Trist had never been so conscious of his one arm, his awkward height in relation to Adams, his inarticulateness compared to Adams. He blinked against a sudden cold wind that swept through the room. “The war saved the country.”

“I think not,” Adams replied. “I think it gave birth to an entirely new nation. You don’t like me very much, do you, Mr. Trist?” He gave his small, pointlessly triumphant smile again. “Come back downstairs,” he said, “even so.”

The huge fireplace in the living room contained, next to the birch logs, a tin box of wood shavings. Adams scattered a handful of these over the logs and struck a match. Then he stepped across to a built-in cabinet and removed a port decanter and two elegant leaded glasses.

“Did you ever, Mr. Trist, consider writing fiction instead of journalism?”

Trist was wary. He accepted his glass and sat down in one of the chairs, two men in a vast empty hall, faces barely lit by the
windows and the glow from the little fire. Why bother to write fiction? “No,” he answered.

“In my youth,” Adams told him, “living in Berlin right after the war, I thought about writing a novel. I decided I would have a consumptive heroine, I would base her on a German girl I was flirting with then, and of course ‘finish her off’ in the most approved romantic style. Arsenic, I suppose, or drowning. Not marriage. As for bringing about a marriage, even in my novel, I would almost rather bring about a murder.”

Something in the last sentence snagged at his memory. Trist looked sharply up. But Adams was merely shifting his posture in the wooden chair.

“I told myself,” he added, “I would publish it in the year 1880. I have an odd fondness for the year 1880.”

“And did you?”

Adams’s face looked like a smiling mask of shadows. “I became an historian instead. But I liked the idea of fiction. I liked the idea of being able to express in fiction what one couldn’t say directly.”

Trist had the sensation of going blindfolded through a minefield. He sipped his port and twisted in the cramped Adams-sized chair. “Such as?”

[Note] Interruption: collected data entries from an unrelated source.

-- ==== Sys2Proof/Machine/DfRegs.lean ====
section
/-! DEFINITION. The DF640 word-addressed register space (R473, R474): the name, address and bit range of every
field of every register table of the spec, and the table rows with access code, reset value and refused values.
A reset value the spec writes as fuse, pin, image or cause is 0 here and is written by the start-up commands (R15). -/
namespace Sys2Proof.Machine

Adams’s hand moved negligently through the gray light. “Such as my view of Grant, other people, the aromatic state of American democracy. But I’ve grown too mellow for fiction now, I suspect. I regard this universe as a preposterous fraud, and human beings fit only for feeding swine. But when this preliminary understanding is conceded, I see nothing in particular to prevent one from taking a kindly view of one’s surroundings.” He sipped his port and appeared to lean back comfortably in the chair. “I’m instructed,” he said, “by Mrs. Cameron to tell you that she doesn’t wish to see you again.”